Press Release
Survey Warns: 'Hard and Fast' Rule Could Adversely Affect Retirement Plans
WASHINGTON, DC In a new survey by the American Benefits Council, 85 percent of responding members believe U.S. retirement plans and their participants will be adversely affected by requirements that investment fund trades cease much earlier each day to accommodate the "hard and fast 4:00 p.m. trade cut-off" time currently being considered by the Securities and Exchange Commission (SEC). Of those responding, 83 percent also said that the retirement plans they sponsor or for which they provide services will be at a distinct disadvantage compared to other investors because the SEC proposals would require that different parties (such as broker/dealers, third-party recordkeepers, and bundled plans offered by mutual fund providers) will all have different trade cut-off times.

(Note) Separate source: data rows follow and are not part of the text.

/-- STORE_PARAMETERS and RESTORE_DEFAULTS with their signatures start the background write of an image, the one without the groups that
the other names, with another value are refused, and are BUSY while a write runs (R495, R498). FLASH_WRITE_END: a write that succeeds
puts its image into its copy and in use; one that fails leaves both copies (R495, R496). What is not the spec's in it: log entry 39. -/
def Obligations.ImagesAreWrittenInTheBackground : Prop :=
  (∀ (s : State) (p : Path) (sub : Nat), Safety.Serving s → 1 ≤ sub → sub ≤ 3 → Safety.Accepts s p 0x1010 sub 0x65766173 →
    s.blk.server.job = none →
    ∃ t, exec (.storeParameters p sub 0x65766173) s = .next t ∧
      (∃ j, t.blk.server.job = some j ∧ j.idx = 0x1010 ∧ j.sub = sub ∧ (j.toA = true ↔ s.blk.rd 0x1E03 2 ≠ 1)) ∧
      t.blk.flash = s.blk.flash ∧ Safety.Keeps (fun _ _ => false) s t) ∧
  (∀ (s : State) (p : Path) (sub : Nat), Safety.Serving s → 1 ≤ sub → sub ≤ 3 → Safety.Accepts s p 0x1011 sub 0x64616F6C →
    s.blk.server.job = none →
    ∃ t, exec (.restoreDefaults p sub 0x64616F6C) s = .next t ∧
      (∃ j, t.blk.server.job = some j ∧ j.idx = 0x1011 ∧ j.sub = sub ∧
        j.img.comm = (if sub = 3 then (imageInUse s.blk).bind (·.comm) else none) ∧
        j.img.app = (if sub = 2 then (imageInUse s.blk).bind (·.app) else none)) ∧
      t.blk.flash = s.blk.flash ∧ Safety.Keeps (fun _ _ => false) s t) ∧
  (∀ (s : State) (p : Path) (sub v : Nat) (j : FlashJob), Safety.Serving s → 1 ≤ sub → sub ≤ 3 → s.blk.server.job = some j →
    (Safety.Accepts s p 0x1010 sub v → ∃ t, exec (.storeParameters p sub v) s = .next t ∧ t.blk.resp = Resp.plain stBUSY ∧
      t.blk.server = s.blk.server ∧ t.blk.flash = s.blk.flash ∧ Safety.Keeps (fun _ _ => false) s t) ∧
    (Safety.Accepts s p 0x1011 sub v → ∃ t, exec (.restoreDefaults p sub v) s = .next t ∧ t.blk.resp = Resp.plain stBUSY ∧
      t.blk.server = s.blk.server ∧ t.blk.flash = s.blk.flash ∧ Safety.Keeps (fun _ _ => false) s t)) ∧
  (∀ (s : State) (p : Path) (sub v : Nat), Safety.Serving s → 1 ≤ sub → sub ≤ 3 → Safety.Accepts s p 0x1011 sub v →
    s.blk.server.job = none → v ≠ 0x64616F6C →
    ∃ t, exec (.restoreDefaults p sub v) s = .next t ∧ t.blk.resp = Resp.refuse stREFUSED 0x08000020 ∧
      t.blk.server.job = none ∧ Safety.Keeps (fun _ _ => false) s t) ∧
  (∀ (s : State) (p : Path) (sub v : Nat), Safety.Serving s → 1 ≤ sub → sub ≤ 3 → Safety.Accepts s p 0x1010 sub v →
    s.blk.server.job = none → v ≠ 0x65766173 →
    ∃ t, exec (.storeParameters p sub v) s = .next t ∧ t.blk.resp = Resp.refuse stREFUSED 0x08000020 ∧
      t.blk.server.job = none ∧ Safety.Keeps (fun _ _ => false) s t) ∧
  (∀ (s : State) (j : FlashJob), s.blk.power.on = true → s.blk.server.job = some j → j.img.seq < 2 ^ 32 →
    ∃ t, exec (.flashWriteEnd true) s = .next t ∧ t.blk.server.job = none ∧ t.blk.rd 0x1E03 6 = stOK ∧
      t.blk.rd 0x1E03 2 = (if j.toA then 1 else 2) ∧ t.blk.rd 0x1E03 3 = j.img.seq ∧
      t.blk.flash.copyA = (if j.toA then some j.img else s.blk.flash.copyA) ∧
      t.blk.flash.copyB = (if j.toA then s.blk.flash.copyB else some j.img)) ∧
  (∀ (s : State) (j : FlashJob), s.blk.power.on = true → s.blk.server.job = some j →
    ∃ t, exec (.flashWriteEnd false) s = .next t ∧ t.blk.server.job = none ∧ t.blk.rd 0x1E03 6 = stHW ∧
      t.blk.flash = s.blk.flash ∧ t.blk.rd 0x1E03 2 = s.blk.rd 0x1E03 2)

/-! ### The CAN FD port -/

/-- NMT commands set the device's state, a reset of communication or of the node leaves it PRE-OPERATIONAL with the node ID of the
straps, the bit timing and polarity mode last written in force (R490, R492, R494, R521) and the termination as 0x1E20.06 then reads
(R539); the heartbeat shows the state (R491); the oldest emergency message leaves first (R493); eight starts of frame
in one polarity establish it, once the port has come up (R521); the bus state is shown with its counters (R502). What is not the spec's in it: log entry 14. -/
def Obligations.TheCanPortFollowsItsBus : Prop :=
  (∀ s : State, s.blk.power.on = true → s.blk.ps = 0 → s.blk.rd 0x1E20 1 ≠ 0 → s.blk.rd 0x1E20 7 ≠ 0 →
    (∃ t, exec .nmtStart s = .next t ∧ t.blk.rd 0x1E20 7 = 5 ∧ Safety.Keeps (fun i r => i == 0x1E20 && r == 7) s t) ∧
    (∃ t, exec .nmtStop s = .next t ∧ t.blk.rd 0x1E20 7 = 4 ∧ Safety.Keeps (fun i r => i == 0x1E20 && r == 7) s t) ∧
    (∃ t, exec .nmtEnterPreOperational s = .next t ∧ t.blk.rd 0x1E20 7 = 0x7F ∧
      Safety.Keeps (fun i r => i == 0x1E20 && r == 7) s t) ∧
    (s.blk.power.straps ≠ 0 → s.blk.power.straps < 128 →
      (∃ t, exec .nmtResetCommunication s = .next t ∧ t.blk.rd 0x1E20 7 = 0x7F ∧ t.blk.rd 0x1E01 1 = s.blk.power.straps ∧
        t.blk.canPort.timing = { s.blk.writtenTiming with termination := t.blk.rd 0x1E20 6 != 0 } ∧ t.blk.canPort.mode = s.blk.rd 0x2005 9) ∧
      (∃ t, exec .nmtResetNode s = .next t ∧ t.blk.rd 0x1E20 7 = 0x7F ∧ t.blk.rd 0x1E01 1 = s.blk.power.straps ∧
        t.blk.canPort.timing = { s.blk.writtenTiming with termination := t.blk.rd 0x1E20 6 != 0 } ∧ t.blk.canPort.mode = s.blk.rd 0x2005 9))) ∧
  (∀ s : State, s.blk.power.on = true → s.blk.ps < 4 → s.blk.rd 0x1017 0 ≠ 0 → s.blk.rd 0x1E20 7 ≠ 0 → s.blk.canSends = true →
    ∃ t, exec .heartbeat s = .next t ∧ .can (0x700 + s.blk.nodeId) [BitVec.ofNat 8 (s.blk.rd 0x1E20 7)] ∈ t.blk.out ∧
      Safety.Keeps (fun _ _ => false) s t) ∧
  (∀ (s : State) (m : Emcy) (rest : List Emcy), s.blk.power.on = true → Safety.reportsSettled s.blk → s.blk.ps < 4 →
    s.blk.emcy = m :: rest → s.blk.canSends = true → s.blk.rd 0x1E20 7 ≠ 4 → s.blk.rd 0x1E20 7 ≠ 0 →
    ∃ t, exec .emcyTransmit s = .next t ∧ t.blk.emcy = rest ∧
      .can (0x80 + s.blk.nodeId)
        (toLe 2 m.code ++ toLe 1 m.err ++ m.bytes.take 5 ++ List.replicate Config.emcyFurther.toNat 0) ∈ t.blk.out ∧
      Safety.Keeps (fun _ _ => false) s t) ∧
  (∀ (s : State) (mv : Int), s.blk.power.on = true → s.blk.ps < 4 → s.blk.canPort.mode = 0 → s.blk.rd 0x1E20 7 ≠ 0 → 900 ≤ mv →
    ∃ t, exec (.canPolarityMeasure mv) s = .next t ∧ t.blk.canPort.normal = min 8 (s.blk.canPort.normal + 1) ∧
      t.blk.canPort.swapped = 0 ∧ (7 ≤ s.blk.canPort.normal → t.blk.rd 0x2005 0xA = 1) ∧
      (s.blk.canPort.normal < 7 → t.blk.rd 0x2005 0xA = s.blk.rd 0x2005 0xA)) ∧
  (∀ (s : State) (mv : Int), s.blk.power.on = true → s.blk.ps < 4 → s.blk.canPort.mode = 0 → s.blk.rd 0x1E20 7 ≠ 0 → mv ≤ -900 →
    7 ≤ s.blk.canPort.swapped → s.blk.rd 0x2005 0xA ≠ 2 →
    ∃ t, exec (.canPolarityMeasure mv) s = .next t ∧ t.blk.rd 0x2005 0xA = 2 ∧
      t.blk.rd 0x2005 0xB = satTo 32 (s.blk.rd 0x2005 0xB + 1)) ∧
  (∀ (s : State) (x tx rx : Nat), s.blk.power.on = true → s.blk.ps < 4 → x < 3 →
    ∃ t, exec (.canBusStateChange x tx rx) s = .next t ∧ t.blk.rd 0x1E20 8 = x ∧ t.blk.rd 0x1E20 9 = satTo 8 tx ∧
      t.blk.rd 0x1E20 0xA = satTo 8 rx ∧ Safety.Keeps (fun i r => i == 0x1E20 && (r == 8 || r == 9 || r == 0xA)) s t)

/-! ### Supply, power states and start-up -/

/-- VIN_VALID begins a cold start: STARTING, PS0, the straps sampled, flash kept with one more cold start (R516, R527); a module
whose checks pass becomes READY, another FAILED with its cause (R517); the loss of VIN, its overvoltage and its reversal leave
nothing but flash, in which a write that runs is cut (R496) and the reversal is latched: every other field is as a cold start has it,
and the store is empty (R503, R506); what has left the module, the count of free values and the ordering code are no state that
is lost. What is not the spec's in it: log entries 2, 32, 39. -/
def Obligations.ColdStartAndLossOfSupply : Prop :=
  (∀ (s : State) (x : Nat), x < 128 → s.blk.power.on = false → s.blk.flash.reversed = false →
    ∃ t, exec (.vinValid x) s = .next t ∧ t.blk.power.on = true ∧ t.blk.power.straps = x ∧ t.blk.rd 0x2001 0 = 0 ∧ t.blk.ps = 0 ∧
      t.blk.flash = { s.blk.flash with colds := satTo 32 (s.blk.flash.colds + 1) } ∧ t.pending = s.pending) ∧
  (∀ (s : State) (x : StartUp), s.blk.power.on = true → s.blk.rd 0x2001 0 = 0 →
    ∃ t, exec (.moduleReady x) s = .next t ∧
      (let cause := failCause x ((List.range 64).filter (fun k => !bit s.blk.flash.retired k && !bit x.bankFail k)) s.blk;
       (cause = 0 → t.blk.rd 0x2001 0 = 1) ∧ (cause ≠ 0 → t.blk.rd 0x2001 0 = 2 ∧ t.blk.rd 0x2004 1 = cause))) ∧
  (∀ s : State, s.blk.power.on = true →
    (∃ t, exec .vinLoss s = .next t ∧ Safety.Lost s.blk s.blk.cutFlash t.blk ∧
      (∀ a < s.blk.installed * unitBytes, memRead t.mem a = 0) ∧ t.pending = s.pending) ∧
    (∃ t, exec .vinOvervoltageOff s = .next t ∧ Safety.Lost s.blk s.blk.cutFlash t.blk ∧
      (∀ a < s.blk.installed * unitBytes, memRead t.mem a = 0) ∧ t.pending = s.pending) ∧
    (∃ t, exec .supplyReversal s = .next t ∧ Safety.Lost s.blk { s.blk.cutFlash with reversed := true } t.blk ∧
      (∀ a < s.blk.installed * unitBytes, memRead t.mem a = 0) ∧ t.pending = s.pending)) ∧
  (∀ s : State, s.blk.power.on = false → ∃ t, exec .supplyReversal s = .next t ∧
    t.blk.power = s.blk.power ∧ t.blk.flash = { s.blk.flash with reversed := true } ∧ t.pending = s.pending)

These measures and the independent investigations leading to an anticipated SEC proposal are the subject of the Senate Banking, Housing and Urban Affairs Committee's two-day "Review of Current Investigations and Regulatory Actions Regarding the Mutual Fund Industry." The SEC is expected to propose the "hard and fast 4:00 p.m. trade cut-off" rule in response to reported illegal mutual fund investment trades made after 4:00 p.m. Eastern Time. "While the Council agrees that these abuses should be addressed for the sake of all mutual fund investors," Council President James A. Klein said, "the SEC proposal would unfortunately place participants in retirement plans at a disadvantage compared to other investors.
"Instead of protecting investors, these rules would actually legitimize the very situation the SEC wants to stop," Klein continued. "The 4:00 p.m. close was designed to give every investor a fair chance to make trades as information of interest becomes available to them. The Council believes that the 'hard and fast' rule could require retirement plans which are not expected to receive an exemption under the SEC rule to close trading early in order to have enough time to process the requests. Essentially, this would reduce to a second-class status the millions of American workers and retirees currently participating in defined contribution retirement plans. 80 percent of Council members responding to our survey noted concern that trades under this regime would take more than one day and as many as three days to process."
In addition, participants in the Council survey said that plan costs would also be increased as a result of plan administrators facing far more expensive and complicated reconciliation issues (77 percent) and revisions to recordkeeping systems to adapt to the SEC proposed changes (78 percent). Additionally, 75 percent of respondents noted that plan participants would feel the brunt of these added expenses through plan fee increases.
The Council conducted the survey of both plan sponsor and service provider employee benefits professionals via the Internet between November 11 and November 13, 2003. Results from the survey are available on the Council's web site at: http://www.americanbenefitscouncil.org/services/surveys.htm.
Jan Jacobson, Council director, retirement policy, is available to comment further on these issues. Interviews can be arranged by contacting Deanna Johnson Keim, APR, Council director, communications, or Jason Hammersla, Council communications associate, by phone at 202-289-6700 or via e-mail at djkeim@abcstaff.org or jhammersla@abcstaff.org.
The American Benefits Council is the national trade association for companies concerned about federal legislation and regulations affecting all aspects of the employee benefits system. The Council's members represent the entire spectrum of the private employee benefits community and either sponsor directly or administer retirement and health plans covering more than 100 million Americans.